-- ==== Sys2Proof/Laws/InCycleFirefly.lean ====
section
/-! SUPPORT. What the operations of Machine/Firefly.lean keep. -/

namespace Sys2Proof.Machine

variable {z s : State}

set_option linter.unusedTactic false
set_option linter.unreachableTactic false

theorem modFfy_inCycle (h : InCycle z s) : InCycle z (modFfy x1 x2 s) := by
  unfold modFfy
  try dsimp only
  repeat' first
      | (intro _) | (with_reducible assumption) | (with_reducible exact InCycle.upd (by assumption) rfl rfl)
      | (with_reducible apply InCycle.ite)
      | split

theorem startPulse_inCycle (h : InCycle z s) : InCycle z (startPulse x1 s) := by
  unfold startPulse
  try dsimp only
  repeat' first
      | (intro _) | (with_reducible assumption) | (with_reducible apply count_inCycle) | (with_reducible apply irq_inCycle)
      | (with_reducible apply modFfy_inCycle) | (with_reducible exact InCycle.upd (by assumption) rfl rfl)
      | (with_reducible apply InCycle.ite)
      | (with_reducible refine InCycle.upd ?_ rfl rfl <;> first
          | (with_reducible apply count_inCycle) | (with_reducible apply irq_inCycle) | (with_reducible apply modFfy_inCycle))
      | split

theorem otherPulse_inCycle (h : InCycle z s) : InCycle z (otherPulse x1 s) := by
  unfold otherPulse
  try dsimp only
  repeat' first
      | (intro _) | (with_reducible assumption) | (with_reducible apply count_inCycle)
      | (with_reducible apply startPulse_inCycle) | (with_reducible exact InCycle.upd (by assumption) rfl rfl)
      | (with_reducible apply InCycle.ite)
      | (with_reducible refine InCycle.upd ?_ rfl rfl <;> first
          | (with_reducible apply count_inCycle) | (with_reducible apply startPulse_inCycle))
      | split

theorem fireEntry_inCycle (h : InCycle z s) : InCycle z (fireEntry x1 s) := by
  unfold fireEntry
  try dsimp only
  repeat' first
      | (intro _) | (with_reducible assumption) | (with_reducible apply modFfy_inCycle)
      | (with_reducible apply adcTrigger_inCycle) | (with_reducible apply count_inCycle) | (with_reducible apply irq_inCycle)
      | (with_reducible apply startPulse_inCycle) | (with_reducible exact InCycle.upd (by assumption) rfl rfl)
      | (with_reducible apply InCycle.ite)
      | (with_reducible refine InCycle.upd ?_ rfl rfl <;> first
          | (with_reducible apply modFfy_inCycle) | (with_reducible apply adcTrigger_inCycle)
          | (with_reducible apply count_inCycle) | (with_reducible apply irq_inCycle)
          | (with_reducible apply startPulse_inCycle))
      | split

theorem missEntry_inCycle (h : InCycle z s) : InCycle z (missEntry x1 s) := by
  unfold missEntry
  try dsimp only
  repeat' first
      | (intro _) | (with_reducible assumption) | (with_reducible apply modFfy_inCycle) | (with_reducible apply count_inCycle)
      | (with_reducible apply irq_inCycle) | (with_reducible exact InCycle.upd (by assumption) rfl rfl)
      | (with_reducible apply InCycle.ite)
      | (with_reducible refine InCycle.upd ?_ rfl rfl <;> first
          | (with_reducible apply modFfy_inCycle) | (with_reducible apply count_inCycle) | (with_reducible apply irq_inCycle))
      | split

theorem advancePtr_inCycle (h : InCycle z s) : InCycle z (advancePtr x1 s).1 := by
  unfold advancePtr
  try dsimp only
  repeat' first
      | (intro _) | (with_reducible assumption) | (with_reducible apply modFfy_inCycle) | (with_reducible apply count_inCycle)
      | (with_reducible apply irq_inCycle) | (with_reducible exact InCycle.upd (by assumption) rfl rfl)
      | (with_reducible apply InCycle.ite)
      | (with_reducible refine InCycle.upd ?_ rfl rfl <;> first
          | (with_reducible apply modFfy_inCycle) | (with_reducible apply count_inCycle) | (with_reducible apply irq_inCycle))
      | split

theorem judgeEntries_inCycle {n : Sixteen} {k : Nat} {x : Option (Int × Int)} (h : InCycle z s) : InCycle z (judgeEntries n k x s) := by
  induction k generalizing s x with
  | zero => exact modFfy_inCycle h
  | succ k ih =>
    unfold judgeEntries
    dsimp only
    repeat' first
        | (intro _) | (with_reducible assumption) | (with_reducible apply ih) | (with_reducible apply modFfy_inCycle)
        | (with_reducible apply advancePtr_inCycle) | (with_reducible apply fireEntry_inCycle)
        | (with_reducible apply missEntry_inCycle) | (with_reducible exact InCycle.upd (by assumption) rfl rfl)
        | (with_reducible apply InCycle.ite) | split

theorem becomeCurrent_inCycle (h : InCycle z s) : InCycle z (becomeCurrent x1 s) := by
  unfold becomeCurrent
  try dsimp only
  repeat' first
      | (intro _) | (with_reducible assumption) | (with_reducible apply judgeEntries_inCycle)
      | (with_reducible apply modFfy_inCycle) | (with_reducible exact InCycle.upd (by assumption) rfl rfl)
      | (with_reducible apply InCycle.ite)
      | (with_reducible refine InCycle.upd ?_ rfl rfl <;> first
          | (with_reducible apply judgeEntries_inCycle) | (with_reducible apply modFfy_inCycle))
      | split

theorem ffyStep_inCycle (h : InCycle z s) : InCycle z (ffyStep x1 x2 x3 s) := by
  unfold ffyStep
  try dsimp only
  repeat' first
      | (intro _) | (with_reducible assumption) | (with_reducible apply judgeEntries_inCycle)
      | (with_reducible exact InCycle.upd (by assumption) rfl rfl) | (with_reducible apply InCycle.ite)
      | (with_reducible refine InCycle.upd ?_ rfl rfl <;> first
          | (with_reducible apply judgeEntries_inCycle))
      | split

theorem ffyCountStep_inCycle (h : InCycle z s) : InCycle z (ffyCountStep x1 x2 x3 s) := by
  unfold ffyCountStep
  try dsimp only
  repeat' first
      | (intro _) | (with_reducible assumption) | (with_reducible apply forEach_inCycle)
      | (with_reducible apply ffyStep_inCycle) | (with_reducible exact InCycle.upd (by assumption) rfl rfl)
      | (with_reducible apply InCycle.ite)
      | (with_reducible refine InCycle.upd ?_ rfl rfl <;> first
          | (with_reducible apply forEach_inCycle) | (with_reducible apply ffyStep_inCycle))
      | split

theorem ffyPhaseStep_inCycle (h : InCycle z s) : InCycle z (ffyPhaseStep x1 s) := by
  unfold ffyPhaseStep
  try dsimp only
  repeat' first
      | (intro _) | (with_reducible assumption) | (with_reducible apply ffyStep_inCycle)
      | (with_reducible apply modFfy_inCycle) | (with_reducible exact InCycle.upd (by assumption) rfl rfl)
      | (with_reducible apply InCycle.ite)
      | (with_reducible refine InCycle.upd ?_ rfl rfl <;> first
          | (with_reducible apply ffyStep_inCycle) | (with_reducible apply modFfy_inCycle))
      | split

theorem ffyPhaseSteps_inCycle (h : InCycle z s) : InCycle z (ffyPhaseSteps s) := by
  unfold ffyPhaseSteps
  try dsimp only
  repeat' first
      | (intro _) | (with_reducible assumption) | (with_reducible apply forEach_inCycle)
      | (with_reducible apply ffyPhaseStep_inCycle) | (with_reducible exact InCycle.upd (by assumption) rfl rfl)
      | (with_reducible apply InCycle.ite)
      | (with_reducible refine InCycle.upd ?_ rfl rfl <;> first
          | (with_reducible apply forEach_inCycle) | (with_reducible apply ffyPhaseStep_inCycle))
      | split

theorem ffyCountLoad_inCycle (h : InCycle z s) : InCycle z (ffyCountLoad x1 s) := by
  unfold ffyCountLoad
  try dsimp only
  repeat' first
      | (intro _) | (with_reducible assumption) | (with_reducible apply forEach_inCycle)
      | (with_reducible apply becomeCurrent_inCycle) | (with_reducible exact InCycle.upd (by assumption) rfl rfl)
      | (with_reducible apply InCycle.ite)
      | (with_reducible refine InCycle.upd ?_ rfl rfl <;> first
          | (with_reducible apply forEach_inCycle) | (with_reducible apply becomeCurrent_inCycle))
      | split

theorem ffyLineEvent_inCycle (h : InCycle z s) : InCycle z (ffyLineEvent s) := by
  unfold ffyLineEvent
  try dsimp only
  repeat' first
      | (intro _) | (with_reducible assumption) | (with_reducible apply forEach_inCycle)
      | (with_reducible apply becomeCurrent_inCycle) | (with_reducible exact InCycle.upd (by assumption) rfl rfl)
      | (with_reducible apply InCycle.ite)
      | (with_reducible refine InCycle.upd ?_ rfl rfl <;> first
          | (with_reducible apply forEach_inCycle) | (with_reducible apply becomeCurrent_inCycle))
      | split

theorem ffyRefresh_inCycle (h : InCycle z s) : InCycle z (ffyRefresh s) := by
  unfold ffyRefresh
  try dsimp only
  repeat' first
      | (intro _) | (with_reducible assumption) | (with_reducible apply forEach_inCycle)
      | (with_reducible apply modFfy_inCycle) | (with_reducible apply irq_inCycle)
      | (with_reducible apply becomeCurrent_inCycle) | (with_reducible exact InCycle.upd (by assumption) rfl rfl)
      | (with_reducible apply InCycle.ite)
      | (with_reducible refine InCycle.upd ?_ rfl rfl <;> first
          | (with_reducible apply forEach_inCycle) | (with_reducible apply modFfy_inCycle) | (with_reducible apply irq_inCycle)
          | (with_reducible apply becomeCurrent_inCycle))
      | split

theorem writeLctl_inCycle (h : InCycle z s) : InCycle z (writeLctl x1 x2 s) := by
  unfold writeLctl
  try dsimp only
  repeat' first
      | (intro _) | (with_reducible assumption) | (with_reducible apply modFfy_inCycle) | (with_reducible apply chg_inCycle)
      | (with_reducible apply setReg_inCycle) | (with_reducible apply becomeCurrent_inCycle)
      | (with_reducible exact InCycle.upd (by assumption) rfl rfl) | (with_reducible apply InCycle.ite)
      | (with_reducible refine InCycle.upd ?_ rfl rfl <;> first
          | (with_reducible apply modFfy_inCycle) | (with_reducible apply chg_inCycle) | (with_reducible apply setReg_inCycle)
          | (with_reducible apply becomeCurrent_inCycle))
      | split

theorem writeRearm_inCycle (h : InCycle z s) : InCycle z (writeRearm x1 s) := by
  unfold writeRearm
  try dsimp only
  repeat' first
      | (intro _) | (with_reducible assumption) | (with_reducible apply modFfy_inCycle)
      | (with_reducible exact InCycle.upd (by assumption) rfl rfl) | (with_reducible apply InCycle.ite)
      | (with_reducible refine InCycle.upd ?_ rfl rfl <;> first
          | (with_reducible apply modFfy_inCycle))
      | split

theorem writeRewind_inCycle (h : InCycle z s) : InCycle z (writeRewind x1 s) := by
  unfold writeRewind
  try dsimp only
  repeat' first
      | (intro _) | (with_reducible assumption) | (with_reducible apply becomeCurrent_inCycle)
      | (with_reducible apply modFfy_inCycle) | (with_reducible exact InCycle.upd (by assumption) rfl rfl)
      | (with_reducible apply InCycle.ite)
      | (with_reducible refine InCycle.upd ?_ rfl rfl <;> first
          | (with_reducible apply becomeCurrent_inCycle) | (with_reducible apply modFfy_inCycle))
      | split

theorem writeHaTime_inCycle (h : InCycle z s) : InCycle z (writeHaTime x1 x2 s) := by
  unfold writeHaTime
  try dsimp only
  repeat' first
      | (intro _) | (with_reducible assumption) | (with_reducible apply chg_inCycle) | (with_reducible apply modFfy_inCycle)
      | (with_reducible apply setReg_inCycle) | (with_reducible exact InCycle.upd (by assumption) rfl rfl)
      | (with_reducible apply InCycle.ite)
      | (with_reducible refine InCycle.upd ?_ rfl rfl <;> first
          | (with_reducible apply chg_inCycle) | (with_reducible apply modFfy_inCycle) | (with_reducible apply setReg_inCycle))
      | split

theorem hostPulse_inCycle (h : InCycle z s) : InCycle z (hostPulse x1 s) := by
  unfold hostPulse
  try dsimp only
  repeat' first
      | (intro _) | (with_reducible assumption) | (with_reducible apply otherPulse_inCycle)
      | (with_reducible apply modFfy_inCycle) | (with_reducible exact InCycle.upd (by assumption) rfl rfl)
      | (with_reducible apply InCycle.ite)
      | (with_reducible refine InCycle.upd ?_ rfl rfl <;> first
          | (with_reducible apply otherPulse_inCycle) | (with_reducible apply modFfy_inCycle))
      | split

theorem endPulse_inCycle (h : InCycle z s) : InCycle z (endPulse x1 s) := by
  unfold endPulse
  try dsimp only
  repeat' first
      | (intro _) | (with_reducible assumption) | (with_reducible apply modFfy_inCycle)
      | (with_reducible exact InCycle.upd (by assumption) rfl rfl) | (with_reducible apply InCycle.ite)
      | (with_reducible refine InCycle.upd ?_ rfl rfl <;> first
          | (with_reducible apply modFfy_inCycle))
      | split

theorem ffyCfgWritten_inCycle (h : InCycle z s) : InCycle z (ffyCfgWritten x1 x2 x3 s) := by
  unfold ffyCfgWritten
  try dsimp only
  repeat' first
      | (intro _) | (with_reducible assumption) | (with_reducible apply ffyRefresh_inCycle)
      | (with_reducible apply becomeCurrent_inCycle) | (with_reducible exact InCycle.upd (by assumption) rfl rfl)
      | (with_reducible apply InCycle.ite)
      | (with_reducible refine InCycle.upd ?_ rfl rfl <;> first
          | (with_reducible apply ffyRefresh_inCycle) | (with_reducible apply becomeCurrent_inCycle))
      | split

theorem lineCfgWritten_inCycle (h : InCycle z s) : InCycle z (lineCfgWritten x1 s) := by
  unfold lineCfgWritten
  try dsimp only
  repeat' first
      | (intro _) | (with_reducible assumption) | (with_reducible apply ffyRefresh_inCycle)
      | (with_reducible apply writeLineCfg_inCycle) | (with_reducible apply ffyLineEvent_inCycle)
      | (with_reducible exact InCycle.upd (by assumption) rfl rfl) | (with_reducible apply InCycle.ite)
      | (with_reducible refine InCycle.upd ?_ rfl rfl <;> first
          | (with_reducible apply ffyRefresh_inCycle) | (with_reducible apply writeLineCfg_inCycle)
          | (with_reducible apply ffyLineEvent_inCycle))
      | split

theorem lineLoadSync_inCycle (h : InCycle z s) : InCycle z (lineLoadSync s) := by
  unfold lineLoadSync
  try dsimp only
  repeat' first
      | (intro _) | (with_reducible assumption) | (with_reducible apply ffyRefresh_inCycle)
      | (with_reducible apply lineLoadAct_inCycle) | (with_reducible apply ffyLineEvent_inCycle)
      | (with_reducible exact InCycle.upd (by assumption) rfl rfl) | (with_reducible apply InCycle.ite)
      | (with_reducible refine InCycle.upd ?_ rfl rfl <;> first
          | (with_reducible apply ffyRefresh_inCycle) | (with_reducible apply lineLoadAct_inCycle)
          | (with_reducible apply ffyLineEvent_inCycle))
      | split

end Sys2Proof.Machine
end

------------

Instructions to follow> Above are the entries. Copy exactly the part that opens with the line containing "unfold endPulse" and closes with the line containing "apply lineLoadAct_inCycle) |", and no more.

Task output>
  unfold endPulse
  try dsimp only
  repeat' first
      | (intro _) | (with_reducible assumption) | (with_reducible apply modFfy_inCycle)
      | (with_reducible exact InCycle.upd (by assumption) rfl rfl) | (with_reducible apply InCycle.ite)
      | (with_reducible refine InCycle.upd ?_ rfl rfl <;> first
          | (with_reducible apply modFfy_inCycle))
      | split

theorem ffyCfgWritten_inCycle (h : InCycle z s) : InCycle z (ffyCfgWritten x1 x2 x3 s) := by
  unfold ffyCfgWritten
  try dsimp only
  repeat' first
      | (intro _) | (with_reducible assumption) | (with_reducible apply ffyRefresh_inCycle)
      | (with_reducible apply becomeCurrent_inCycle) | (with_reducible exact InCycle.upd (by assumption) rfl rfl)
      | (with_reducible apply InCycle.ite)
      | (with_reducible refine InCycle.upd ?_ rfl rfl <;> first
          | (with_reducible apply ffyRefresh_inCycle) | (with_reducible apply becomeCurrent_inCycle))
      | split

theorem lineCfgWritten_inCycle (h : InCycle z s) : InCycle z (lineCfgWritten x1 s) := by
  unfold lineCfgWritten
  try dsimp only
  repeat' first
      | (intro _) | (with_reducible assumption) | (with_reducible apply ffyRefresh_inCycle)
      | (with_reducible apply writeLineCfg_inCycle) | (with_reducible apply ffyLineEvent_inCycle)
      | (with_reducible exact InCycle.upd (by assumption) rfl rfl) | (with_reducible apply InCycle.ite)
      | (with_reducible refine InCycle.upd ?_ rfl rfl <;> first
          | (with_reducible apply ffyRefresh_inCycle) | (with_reducible apply writeLineCfg_inCycle)
          | (with_reducible apply ffyLineEvent_inCycle))
      | split

theorem lineLoadSync_inCycle (h : InCycle z s) : InCycle z (lineLoadSync s) := by
  unfold lineLoadSync
  try dsimp only
  repeat' first
      | (intro _) | (with_reducible assumption) | (with_reducible apply ffyRefresh_inCycle)
      | (with_reducible apply lineLoadAct_inCycle) | (with_reducible apply ffyLineEvent_inCycle)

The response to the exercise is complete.